La sombra no contestó. De repente pareció bailar, y el baile se convirtió en silueta, y la silueta en imagen.
La imagen de una mujer desnuda, bañada de plata, como una diosa lunar.
—La Piedra... —dijo la Mujer-Luna, y extendiendo una mano dejó caer algo al suelo.
Gedeón lo recogió. Era una hoja de hiedra.
—Pero... —El gitano vaciló—. ¿Dónde estás?
—En la Piedra —susurró—. En la Piedra... Y, como una vela que se apaga, se esfumó. Gedeón se incorporó y gritó:
—¡Vuelve! ¿Dónde está la piedra?
—Pareces tonto. La Piedra: con mayúscula. Gedeón se volvió, sorprendido. Un viejo chamán indio le contemplaba con expresión irónica.
—¿Qué haces aquí? —preguntó Gedeón.
—Mirar a un idiota hablando con una sombra.

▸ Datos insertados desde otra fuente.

-- ==== Sys2Proof/Machine/Smm.lean ====
section
/-! DEFINITION. System management mode: the state-save map, entry and RSM (60_exceptions.md R650 to R690;
43_instructions_new.md R493; log 22, 23). -/

set_option Elab.async false

namespace Sys2Proof.Machine

/-! ### The state-save map (R661): byte `k` of the image stands at SMBASE + FE00h + k -/

/-- What SMM entry keeps inside the processor (log 22). -/
def State.hidden (s : State) : SmmHidden :=
  { segs := s.segs, ldtr := s.ldtr, tr := s.tr, gdtr := s.gdtr, idtr := s.idtr, cpl := s.cpl, shadow := s.shadow
    ssShadow := s.ssShadow, trapPending := s.trapPending, taskTrap := s.taskTrap, dbgHits := s.dbgHits }

/-- The 512 bytes that SMM entry saves (R660, R661). What the reserved bytes hold, and the upper halves of the selectors' slots, is open
(30_encoding.md R237), but for CR4, which stands at byte 92 by the model's choice (91_not_in_source.md N25, log 22). -/
def smmSave (s : State) : List Byte :=
  let reserved := fun (k n : Nat) => (List.range n).map fun i => Config.smmReserved s.bus.draws (k + i)
  let sel := fun (k : Nat) (w : Word) => toBytes 2 w ++ reserved (k + 2) 2
  reserved 0 92 ++ toBytes 4 s.cr4 ++ reserved 96 152
    ++ toBytes 4 s.smbase ++ toBytes 4 s.part.smmRevision
    ++ toBytes 2 (0#16) ++ toBytes 2 (if s.haltedAtSmi then 1#16 else 0#16)
    ++ reserved 0x104 164
    ++ sel 0x1A8 s.segs.es.sel ++ sel 0x1AC s.segs.cs.sel ++ sel 0x1B0 s.segs.ss.sel ++ sel 0x1B4 s.segs.ds.sel
    ++ sel 0x1B8 s.segs.fs.sel ++ sel 0x1BC s.segs.gs.sel ++ sel 0x1C0 s.ldtr.sel ++ sel 0x1C4 s.tr.sel
    ++ toBytes 4 s.dr7 ++ toBytes 4 s.dr6
    ++ toBytes 4 s.regs.eax ++ toBytes 4 s.regs.ecx ++ toBytes 4 s.regs.edx ++ toBytes 4 s.regs.ebx
    ++ toBytes 4 s.regs.esp ++ toBytes 4 s.regs.ebp ++ toBytes 4 s.regs.esi ++ toBytes 4 s.regs.edi
    ++ toBytes 4 s.eip ++ toBytes 4 s.eflags ++ toBytes 4 s.cr3 ++ toBytes 4 s.cr0

/-- The address of byte `k` of the image. -/
def smmAddr (smbase : DWord) (k : Nat) : Addr := smbase + BitVec.ofNat 32 (0xFE00 + k)

/-- The doublewords of the image, from the lowest address up. -/
def smmChunks (smbase : DWord) (p : PageCtx) : List PChunk :=
  (List.range 128).map fun k =>
    let ph := flatPhys p (smmAddr smbase (4 * k))
    ⟨ph.pa, 4, ph.pcd, ph.pwt⟩

/-- Doublewords written one by one, as ordinary memory writes. -/
def writeImage (c : MemCtx) : List PChunk → List Byte → BM Unit
  | [], _ => return ()
  | ch :: chs, bs => do
    writeChunk c false false ch (bs.take ch.len)
    writeImage c chs (bs.drop ch.len)

/-- Doublewords read one by one. -/
def readImage (c : MemCtx) : List PChunk → BM (List Byte)
  | [] => return []
  | ch :: chs => do
    let x ← readChunk c .memRead false ch
    let y ← readImage c chs
    return x ++ y

/-- The image's doublewords, the last first. -/
def downward (img : List Byte) : List Byte := (List.range 128).flatMap fun k => (img.drop (508 - 4 * k)).take 4

/-- The general registers after SMM entry: free values (R662, U1). -/
def freeRegs : M Regs := do
  return ⟨← freeDWord, ← freeDWord, ← freeDWord, ← freeDWord, ← freeDWord, ← freeDWord, ← freeDWord, ← freeDWord⟩

/-- A data segment register after SMM entry (R662); its access rights, like those of CS, are the model's choice (log 52). -/
def Seg.smmData : Seg := ⟨0, 0, 0xFFFFFFFF#32, 0x0093#16⟩

/-- SMM entry (R660): the image is written from the top downward, as ordinary memory writes. `io` is what an I/O restart will
need (R655). -/
def enterSmm (io : Option IoInfo) : M Unit := do
  bus needBus
  drain
  modify fun s =>
    { s with inSMM := true, pend := { s.pend with smi := false }, nmiBlocked := true, haltedAtSmi := s.halted, ioAtSmi := io }
  let s ← get
  let img := smmSave s
  bus fun c => writeImage c (smmChunks s.smbase { s.pageCtx false with pg := false }).reverse (downward img)
  let _ ← freeDWord
  let g ← freeRegs
  let d6 ← freeDWord
  clearFetch
  modify fun t =>
    { t with
      regs := g
      eflags := 0x00000002#32
      eip := 0x00008000#32
      segs := { cs := ⟨t.smbase.extractLsb' 4 16, t.smbase, 0xFFFFFFFF#32, 0x0093#16⟩, ds := Seg.smmData, es := Seg.smmData
                fs := Seg.smmData, gs := Seg.smmData, ss := Seg.smmData }
      cr0 := t.cr0 &&& 0x7FFFFFF2#32
      dr6 := normDr6 d6
      dr7 := t.dr7 &&& 0x3000#32
      cpl := 0
      smmImage := img
      smmHidden := some s.hidden
      halted := false
      clock := if t.clock = .autoHaltPowerDown then .normal else t.clock
      dec := Decoding.idle
      trapPending := false
      taskTrap := false
      dbgHits := 0
      shadow := false
      ssShadow := false
      frozen := false
      busWanted := false
      lastIo := none }

/-! ### RSM -/

def at16 (img : List Byte) (k : Nat) : Word := ofBytes 16 ((img.drop k).take 2)
def at32 (img : List Byte) (k : Nat) : DWord := ofBytes 32 ((img.drop k).take 4)

/-- The handler may change these bytes of the image; the revision identifier is ignored (R661, R673). -/
def smmWritable (k : Nat) : Bool := (0xF8 ≤ k && k < 0x104) || (0x1D0 ≤ k && k < 0x1F8)

/-- Whether the image differs from what was saved only where it may (R661, U8). -/
def smmUnaltered : Nat → List Byte → List Byte → Bool
  | k, a :: as, b :: bs => (smmWritable k || a == b) && smmUnaltered (k + 1) as bs
  | _, _, _ => true

/-- CR4 of an image (log 22). -/
def imageCr4 (img : List Byte) : DWord := at32 img 92

/-- An image RSM shuts down on (R683). -/
def imageInvalid (img : List Byte) : Bool :=
  (at32 img 0xF8).extractLsb' 0 15 != 0 || (imageCr4 img) &&& cr4Reserved != 0 || cr0Illegal (at32 img 0x1FC)

/-- Step 4 of RSM: every register of the image (R680), and what the processor kept inside. RSM leaves no single-step trap of its own
due, whatever TF was when it began: the model's choice (log 47). -/
def restoreImage (img : List Byte) (s : State) : State :=
  let h := s.smmHidden.getD s.hidden
  { s with
    regs := { eax := at32 img 0x1D0, ecx := at32 img 0x1D4, edx := at32 img 0x1D8, ebx := at32 img 0x1DC
              esp := at32 img 0x1E0, ebp := at32 img 0x1E4, esi := at32 img 0x1E8, edi := at32 img 0x1EC }
    eip := at32 img 0x1F0
    eflags := normFlags s.part (at32 img 0x1F4)
    cr3 := normCr3 (at32 img 0x1F8)
    cr0 := normCr0 (at32 img 0x1FC)
    dr7 := at32 img 0x1C8
    dr6 := at32 img 0x1CC
    segs := { es := { h.segs.es with sel := at16 img 0x1A8 }, cs := { h.segs.cs with sel := at16 img 0x1AC }
              ss := { h.segs.ss with sel := at16 img 0x1B0 }, ds := { h.segs.ds with sel := at16 img 0x1B4 }
              fs := { h.segs.fs with sel := at16 img 0x1B8 }, gs := { h.segs.gs with sel := at16 img 0x1BC } }
    ldtr := { h.ldtr with sel := at16 img 0x1C0 }
    tr := { h.tr with sel := at16 img 0x1C4 }
    gdtr := h.gdtr
    idtr := h.idtr
    cr4 := imageCr4 img
    cpl := h.cpl
    shadow := h.shadow
    ssShadow := h.ssShadow
    trapPending := h.trapPending
    taskTrap := h.taskTrap
    dbgHits := h.dbgHits }

/-- (E)SI, or (E)DI, moved by `f`. -/
def stepBack (g : Regs) (dst : Bool) (f : DWord → DWord) : Regs :=
  if dst then { g with edi := f g.edi } else { g with esi := f g.esi }

/-- The I/O restart slot (R675): EIP back to the I/O instruction, and a repeated one back by one iteration. Without a recorded
I/O instruction EIP moves back by a free length (70_reset_and_hazards.md R763). -/
def restartIo (io : Option IoInfo) : M Unit := do
  match io with
  | some i =>
    modify fun t =>
      let g :=
        match i.rep with
        | none => t.regs
        | some b =>
          match b.as with
          | .a16 => stepBack { t.regs with ecx := low16 t.regs.ecx (t.regs.ecx.setWidth 16 + 1) } b.dst fun v =>
              low16 v (v.setWidth 16 - b.delta.setWidth 16)
          | .a32 => stepBack { t.regs with ecx := t.regs.ecx + 1 } b.dst fun v => v - b.delta
      { t with eip := t.eip - i.len, regs := g }
  | none =>
    let v ← freeDWord
    modify fun t => { t with eip := t.eip - v }

/-- RSM (R680). With an SMI# latched SMM is entered again at once (R654), also where a FLUSH# is pending or held at the boundary between:
the model's choice (log 54). -/
def rsmBody : M Unit := do
  lockable false
  let s ← get
  if !s.part.hasSL || !s.inSMM then raise invalidOpcode
  drain
  let img ← bus fun c => readImage c (smmChunks s.smbase { s.pageCtx false with pg := false })
  if imageInvalid img then enterShutdown
  else
    let rehalt := (at16 img 0x102).getLsbD 0
    let slot := at16 img 0x100
    if rehalt && !s.haltedAtSmi then refuse .rsmHaltSlot
    if slot != 0 && slot != 0xFF then refuse .ioRestartSlot
    if !smmUnaltered 0 img s.smmImage then refuse .saveMapAltered
    clearFetch
    modify fun t =>
      { restoreImage img t with
        smbase := at32 img 0xF8, inSMM := false, nmiBlocked := false, ioAtSmi := none, haltedAtSmi := false, smmImage := []
        smmHidden := none, smiLatched := false, dec := Decoding.idle, lastIo := none }
    if slot == 0xFF then restartIo s.ioAtSmi
    if s.smiLatched then
      modify fun t => { t with halted := rehalt }
      enterSmm s.ioAtSmi
    else if rehalt then
      haltSpecial
      modify fun t => { t with halted := true, clock := .autoHaltPowerDown }

/-- RSM (43_instructions_new.md R493): outside SMM, and on a part without it, an invalid opcode. -/
def execRsm (s : State) : Host.Outcome State Fault Refusal := runWith rsmBody id s

end Sys2Proof.Machine
end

—¿Tú también la has visto?
—No estoy tan colocado... Y tú, que la has visto, ¿sabes quién es?
—No...
—¡Vaya, hombre! —El viejo rió mostrando el interior de su boca desdentada —¿Acaso no eres Gedeón Montoya, el Observador Perfecto, el que todo lo conoce?
—¿Cómo lo sabes...?
—¿Te crees que eres el único que puede Ver? —Meneó la cabeza—. Me pongo ciego con hierbas y hongos. Entonces Veo.